Stephen Calleja Wednesday, 21 December 2016, 11:15 Last update: about 8 years ago

Music is one of my passions. One of my greatest regrets is that I did not take up guitar or piano lessons when I was younger. They say it’s never too late to learn but now, at my age, everything becomes more difficult.

And yet I carry music in my heart, almost always have some songs playing in the background and, thankfully, I’ve transmitted this love on to both my son and daughter. They prefer different genres, of course, but we do share some common ground.

I write this article a few days after watching another masterpiece by Claudio Baglioni, who last Saturday was the protagonist of a nearly four-hour concert at the Vatican to raise funds for charity.

I already had something in mind to write for Christmas week, incidentally based on my favourite song for the season, the evergreen “Merry Christmas – War is Over” by John Lennon. And so I have chosen to form the headline of today’s piece by mixing up the title of last Saturday’s concert, “Avrai”, with Lennon’s song. After all, in the original “Avrai” song, Baglioni sings he would love to see his son live in a war-free world (una radio per sentire che la guerra è finita).

Many years have passed since Lennon wrote that song (1972) and Baglioni his (1982), but war is definitely not over. Their idealist hopes, which I shared in the years when I was not cynical, are far from being near and, worse, far from being attainable. That’s why I allowed myself to add the word “not” in the headline. I’ve lost hope in humanity because evil always outsmarts the good. I cannot imagine a world without war.

Wars are not simply the daily battles we’ve seen in Syria and elsewhere in the past years. Neither are they only the terrorist attacks that have become so frequent these days, including in countries that are supposedly at peace. Wars are not just the decades-old situation in the Middle East.

We have become so immune to bad news that it no longer really shocks us. It’s as if we are expecting it and, when it happens, we just shrug our shoulders, barely spare a thought and move on. We might follow the media enough to get to know how many died, little realising that behind every number there are individuals who had their own lives, families and friends.

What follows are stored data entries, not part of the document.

/-! ### Messages of the management kind, links and channels (R316 to R318) -/

/-- MSG (R373): a reply to a message of this island, or an operation that another island asks for. -/
def execMsg : Meaning := arriveFlit .msg (do
  let s ← get
  if s.selfTests.any (fun t => t.since != s.pick && (t.unit == 7 || t.unit == 8)) then stall .selfTest else modify takeMessage)

/-- MGMT (R317): management traffic, which asks nothing of the island's architectural state. -/
def execMgmt : Meaning := arriveFlit .mgmt (pure ())

/-- FLIT_RETRANSMIT (R316): the flit in place n of those that a port has sent failed its CRC and is sent again from the replay
buffer, in its place among the flits of the port; `ok` says whether this transmission was good. -/
def execFlitRetransmit : Meaning := runM (modify fun s =>
  let st := s.strait
  let port := s.input.port.toNat
  if mget false st.testing port then s
  else match (st.sent.filter (fun x => x.2.out.toNat == port))[s.input.n]? with
    | none => s
    | some x =>
      let s := addCounter (port / 4) 8 1 s
      if s.input.ok then { s with strait := { st with flying := st.flying.erase x, retries := mset 0 st.retries port 0 } }
      else { s with strait := { st with
        flying := if st.flying.contains x then st.flying else st.flying ++ [x]
        retries := mset 0 st.retries port (mget 0 st.retries port + 1) } })

/-- STRAIT_LANE_SELF_TEST_TRIGGER (R316, R405): after 16 consecutive failed transmissions the port tests its lane, and holds
its flits. -/
def execStraitLaneSelfTestTrigger : Meaning := runM (do
  let s ← get
  let port := s.input.port.toNat
  if mget 0 s.strait.retries port < 16 then stall .condition
  else
    modify (startTest 9 (port + 16 * (s.input.index.toNat % 8)) (port / 4) [] (!s.input.ok))
    modStrait (fun st => { st with testing := mset false st.testing port true, retries := mset 0 st.retries port 0 }))

/-- STRAIT_CHANNEL_STOP (R318): the receiver at the far end of a port signals stop for a channel, or with `ok` false takes it
back. -/
def execStraitChannelStop : Meaning := runM (modify fun s =>
  let st := s.strait
  flushMsgs { s with strait := { st with stopped := mset false st.stopped (8 * s.input.port.toNat + s.input.vc.toNat) s.input.ok } })

/-! ### Pick-clock synchronisation (R319) -/

/-- A signed difference that saturates in 16 bits. -/
def saturate16 (d : Int) : BitVec 16 := BitVec.ofInt 16 (max (-32768) (min 32767 d))

/-- TIME (R319): a non-master island measures its clock against the master's, and slews. -/
def execTime : Meaning := arriveFlit .time (modify fun s =>
  if s.strait.pickMaster then s
  else
    let est := s.input.flit.opnd.extractLsb' 0 64 + s.input.flit.opnd.extractLsb' 64 64
    let off := saturate16 ((s.pick - est).toInt)
    { s with strait := { s.strait with
      pickOffset := off
      slew := off
      pickLocked := -8 ≤ off.toInt && off.toInt ≤ 8
      masterPick := est
      lastTime := s.pick.toNat } })

/-- TIME_SEND_INTERVAL (R319): every 65,536 ticks TIME flits go to the neighbours; none in RECOVERY (R417). -/
def execTimeSendInterval : Meaning := runM (do
  let s ← get
  if s.pick.toNat < s.strait.lastSend + 65536 then stall .condition
  else if s.host.boot == 0xE0 then stall .boot
  else
    modStrait (fun st => { st with lastSend := s.pick.toNat })
    modify (fun s => (List.range 16).foldl (fun s p => sendTime p s) s))

/-- PICKSYNC_LOCK_LOSS (R319): no TIME flit for 2^20 ticks; the clock runs free. -/
def execPicksyncLockLoss : Meaning := runM (do
  let s ← get
  if s.pick.toNat < s.strait.lastTime + 2 ^ 20 then stall .condition
  else modStrait (fun st => { st with pickLocked := false, slew := 0 }))

/-- The pick counter takes the master estimate (R319): never back, and not while a launch runs. -/
def pickStep (s : State) : State :=
  let est := s.strait.masterPick + (s.pick - BitVec.ofNat 64 s.strait.lastTime)
  if s.host.launches.isEmpty && s.pick < est then
    { s with pick := est, strait := { s.strait with lastTime := est.toNat, masterPick := est, pickOffset := 0, slew := 0 } }
  else s

/-- PICKSYNC_STEP (R319). -/
def execPicksyncStep : Meaning := runM (modify pickStep)

end Sys2Proof.Machine
end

In Malta, we’re at war too. In the 1980s we had a divided country, a situation that was brought about by the effects of a perverse election result which led to five years of strife, anxiety and violence. We may now not be physically in battle, but there is no doubt that Malta was never as emotionally and mentally divided as it is today.

We’re at war because we are still a country made up of two tribes, with either side fomenting hatred against the other in the most vicious of ways, with the social media acting as a platform for insults, threats and personal attacks.

We’re at war too, because it is incomprehensible that so much corruption goes on and so many scandals erupt while half of us look away, if not condone, such behaviour by people in positions of authority and trust.

And so, merry Christmas to all of you, but war is not over.